## Stage Pool 의 구성 & GA frontier 의 구성 분석

In [119]:
import sys
sys.path.insert(0, '../')

import numpy as np
import os
import json

import pandas as pd

import glob

import plotly
import plotly.graph_objects as go
from plotly.subplots import make_subplots
plotly.offline.init_notebook_mode(connected=True)

from utils_kyy.pareto_front import identify_pareto
from utils_kyy.utils_graycode import graydecode

## [0] GA - 파레토 프론티어 찾아놓기

In [None]:
data_path = '../logs/__New_main_experiment_1_GA_30gen/'

with open(os.path.join(data_path,"train_logging.log")) as json_file:
    data = json.load(json_file)

train_log = data['train_log']
niter = len(train_log)
npop = len(train_log['0'])

objs_fitness = []
objs_chromo = []
gen_num = []
for i in range(niter):
    gen_num.extend([i for j in range(npop)])
    fitness_i = [train_log[str(i)][j][1] for j in range(npop)]  # [-val_acc, flops]
    chromo_i = [train_log[str(i)][j][0] for j in range(npop)]  # [-val_acc, flops]
    objs_fitness.append(fitness_i)
    objs_chromo.append(chromo_i)

objs_fitness = np.array(objs_fitness)
epoch = list(range(niter))

objs_fitness[:,:,0]= -1*objs_fitness[:,:,0]  # -val_acc => +val_acc

y1 = objs_fitness[:,:,0].reshape(-1).tolist()  # val_accuracy 는 - 붙어있는채로 사용 => minimize 하는 pareto frontier 찾는 함수 그대로 사용
y2 = objs_fitness[:,:,1].reshape(-1).tolist()
idxs = [i for i in range(len(y1))]
pareto = [0 for i in range(len(y1))]

df = pd.DataFrame({'gen':gen_num,'idx': idxs, 'acc':y1, 'flops': y2})

## pareto front 찾기
data_30gen_score = df[['acc','flops']].values  # df 전부

# 1) flops 에 - 붙이기 => score 로 만들기
data_30gen_score[:, 1] = -data_30gen_score[:, 1]

# 2) 파레토 프론티어 찾기
pareto_30gen_idx = identify_pareto(data_30gen_score)
pareto_front_30gen = data_30gen_score[pareto_30gen_idx]
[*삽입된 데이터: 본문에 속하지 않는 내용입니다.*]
/-! ### setClass -/

@[simp] theorem State.setClass_pending (op : Byte) (e : ClassEntry) : (s.setClass op e).pending = s.pending := rfl
@[simp] theorem State.setClass_part (op : Byte) (e : ClassEntry) : (s.setClass op e).part = s.part := rfl
@[simp] theorem State.setClass_cause (op : Byte) (e : ClassEntry) : (s.setClass op e).cause = s.cause := rfl
@[simp] theorem State.setClass_strapPins (op : Byte) (e : ClassEntry) : (s.setClass op e).strapPins = s.strapPins := rfl
@[simp] theorem State.setClass_straps (op : Byte) (e : ClassEntry) : (s.setClass op e).straps = s.straps := rfl
@[simp] theorem State.setClass_bridge (op : Byte) (e : ClassEntry) : (s.setClass op e).bridge = { s.bridge with classes := s.bridge.classes.set op.toNat e op.isLt } := rfl
@[simp] theorem State.setClass_windows (op : Byte) (e : ClassEntry) : (s.setClass op e).windows = s.windows := rfl
@[simp] theorem State.setClass_views (op : Byte) (e : ClassEntry) : (s.setClass op e).views = s.views := rfl
@[simp] theorem State.setClass_engine (op : Byte) (e : ClassEntry) : (s.setClass op e).engine = s.engine := rfl
@[simp] theorem State.setClass_scheduler (op : Byte) (e : ClassEntry) : (s.setClass op e).scheduler = s.scheduler := rfl
@[simp] theorem State.setClass_supply (op : Byte) (e : ClassEntry) : (s.setClass op e).supply = s.supply := rfl
@[simp] theorem State.setClass_parser (op : Byte) (e : ClassEntry) : (s.setClass op e).parser = s.parser := rfl
@[simp] theorem State.setClass_reports (op : Byte) (e : ClassEntry) : (s.setClass op e).reports = s.reports := rfl
@[simp] theorem State.setClass_ports (op : Byte) (e : ClassEntry) : (s.setClass op e).ports = s.ports := rfl
@[simp] theorem State.setClass_win (op : Byte) (e : ClassEntry) (u : Fin 32) : (s.setClass op e).win u = s.win u := rfl
@[simp] theorem State.setClass_view (op : Byte) (e : ClassEntry) (u : Fin 8) : (s.setClass op e).view u = s.view u := rfl
@[simp] theorem State.setClass_stream (op : Byte) (e : ClassEntry) (j : Fin 3) : (s.setClass op e).stream j = s.stream j := rfl
@[simp] theorem State.setClass_chunk? (op : Byte) (e : ClassEntry) (u : Fin 32) (j : Nat) : (s.setClass op e).chunk? u j = s.chunk? u j := rfl
@[simp] theorem State.setClass_flashBytes (op : Byte) (e : ClassEntry) : (s.setClass op e).flashBytes = s.flashBytes := rfl

/-! ### raise -/

@[simp] theorem State.raise_pending (r : Report) : (s.raise r).pending = s.pending := rfl
@[simp] theorem State.raise_part (r : Report) : (s.raise r).part = s.part := rfl
@[simp] theorem State.raise_cause (r : Report) : (s.raise r).cause = s.cause := rfl
@[simp] theorem State.raise_strapPins (r : Report) : (s.raise r).strapPins = s.strapPins := rfl
@[simp] theorem State.raise_straps (r : Report) : (s.raise r).straps = s.straps := rfl
@[simp] theorem State.raise_bridge (r : Report) : (s.raise r).bridge = s.bridge := rfl
@[simp] theorem State.raise_windows (r : Report) : (s.raise r).windows = s.windows := rfl
@[simp] theorem State.raise_views (r : Report) : (s.raise r).views = s.views := rfl
@[simp] theorem State.raise_engine (r : Report) : (s.raise r).engine = s.engine := rfl
@[simp] theorem State.raise_scheduler (r : Report) : (s.raise r).scheduler = s.scheduler := rfl
@[simp] theorem State.raise_supply (r : Report) : (s.raise r).supply = s.supply := rfl
@[simp] theorem State.raise_parser (r : Report) : (s.raise r).parser = s.parser := rfl
@[simp] theorem State.raise_ports (r : Report) : (s.raise r).ports = s.ports := rfl
@[simp] theorem State.raise_win (r : Report) (u : Fin 32) : (s.raise r).win u = s.win u := rfl
@[simp] theorem State.raise_view (r : Report) (u : Fin 8) : (s.raise r).view u = s.view u := rfl
@[simp] theorem State.raise_stream (r : Report) (j : Fin 3) : (s.raise r).stream j = s.stream j := rfl
@[simp] theorem State.raise_chunk? (r : Report) (u : Fin 32) (j : Nat) : (s.raise r).chunk? u j = s.chunk? u j := rfl
@[simp] theorem State.raise_classOf (r : Report) (o : Byte) : (s.raise r).classOf o = s.classOf o := rfl
@[simp] theorem State.raise_flashBytes (r : Report) : (s.raise r).flashBytes = s.flashBytes := rfl

/-! ### modCounters -/

@[simp] theorem State.modCounters_pending (f : Counters → Counters) : (s.modCounters f).pending = s.pending := rfl
@[simp] theorem State.modCounters_part (f : Counters → Counters) : (s.modCounters f).part = s.part := rfl
@[simp] theorem State.modCounters_cause (f : Counters → Counters) : (s.modCounters f).cause = s.cause := rfl
@[simp] theorem State.modCounters_strapPins (f : Counters → Counters) : (s.modCounters f).strapPins = s.strapPins := rfl
@[simp] theorem State.modCounters_straps (f : Counters → Counters) : (s.modCounters f).straps = s.straps := rfl
@[simp] theorem State.modCounters_bridge (f : Counters → Counters) : (s.modCounters f).bridge = s.bridge := rfl
@[simp] theorem State.modCounters_windows (f : Counters → Counters) : (s.modCounters f).windows = s.windows := rfl
@[simp] theorem State.modCounters_views (f : Counters → Counters) : (s.modCounters f).views = s.views := rfl
@[simp] theorem State.modCounters_engine (f : Counters → Counters) : (s.modCounters f).engine = s.engine := rfl
@[simp] theorem State.modCounters_scheduler (f : Counters → Counters) : (s.modCounters f).scheduler = s.scheduler := rfl
@[simp] theorem State.modCounters_supply (f : Counters → Counters) : (s.modCounters f).supply = s.supply := rfl
@[simp] theorem State.modCounters_parser (f : Counters → Counters) : (s.modCounters f).parser = s.parser := rfl
@[simp] theorem State.modCounters_reports (f : Counters → Counters) : (s.modCounters f).reports = { s.reports with counters := f s.reports.counters } := rfl
@[simp] theorem State.modCounters_ports (f : Counters → Counters) : (s.modCounters f).ports = s.ports := rfl
@[simp] theorem State.modCounters_win (f : Counters → Counters) (u : Fin 32) : (s.modCounters f).win u = s.win u := rfl
@[simp] theorem State.modCounters_view (f : Counters → Counters) (u : Fin 8) : (s.modCounters f).view u = s.view u := rfl
@[simp] theorem State.modCounters_stream (f : Counters → Counters) (j : Fin 3) : (s.modCounters f).stream j = s.stream j := rfl
@[simp] theorem State.modCounters_chunk? (f : Counters → Counters) (u : Fin 32) (j : Nat) : (s.modCounters f).chunk? u j = s.chunk? u j := rfl
@[simp] theorem State.modCounters_classOf (f : Counters → Counters) (o : Byte) : (s.modCounters f).classOf o = s.classOf o := rfl
@[simp] theorem State.modCounters_flashBytes (f : Counters → Counters) : (s.modCounters f).flashBytes = s.flashBytes := rfl

end Sys2Proof.Machine
end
# 3) 파레토 프론티어에 있는 크로모좀 리스트 만들기
pareto_chromos = []
for idx in list(pareto_30gen_idx):
    i = int(idx / 20)   # e.g. 33 => 1 * 20 + 13 => 1 gen 의 14번째 => objs_chromo[1][13]  ## 각각 0번째 ~ 19번째 있음
    j = idx - i*20
    temp_chromo = objs_chromo[i][j]
    pareto_chromos.append( temp_chromo )

In [None]:
len(pareto_chromos)  # 파레토 프론티어상 총 크로모좀 개수

In [61]:
## 연습
chromo_idx = 0
individual = pareto_chromos[chromo_idx]

## Gray Decode to Decimal(십진법)
graph_name = []

gray_len = len(individual)//3
for i in range(3):
    # list to string
    tmp = ''
    for j in individual[gray_len*i:gray_len*(i+1)]:
        tmp += str(j)

    # sting to binary to num
    graph_name.append(graydecode(int(tmp)))

print(graph_name)

[124, 65, 25]


In [71]:
################################################################
# 파레토 프론티어에 있는 stage_1 ~ stage_3 까지의 graph 정리
################################################################
pareto_frontier_graph_name = []

for individual in pareto_chromos:
    # 1) Gray Decode to Decimal(십진법)
    graph_name = []  # => e.g. [124, 65, 25]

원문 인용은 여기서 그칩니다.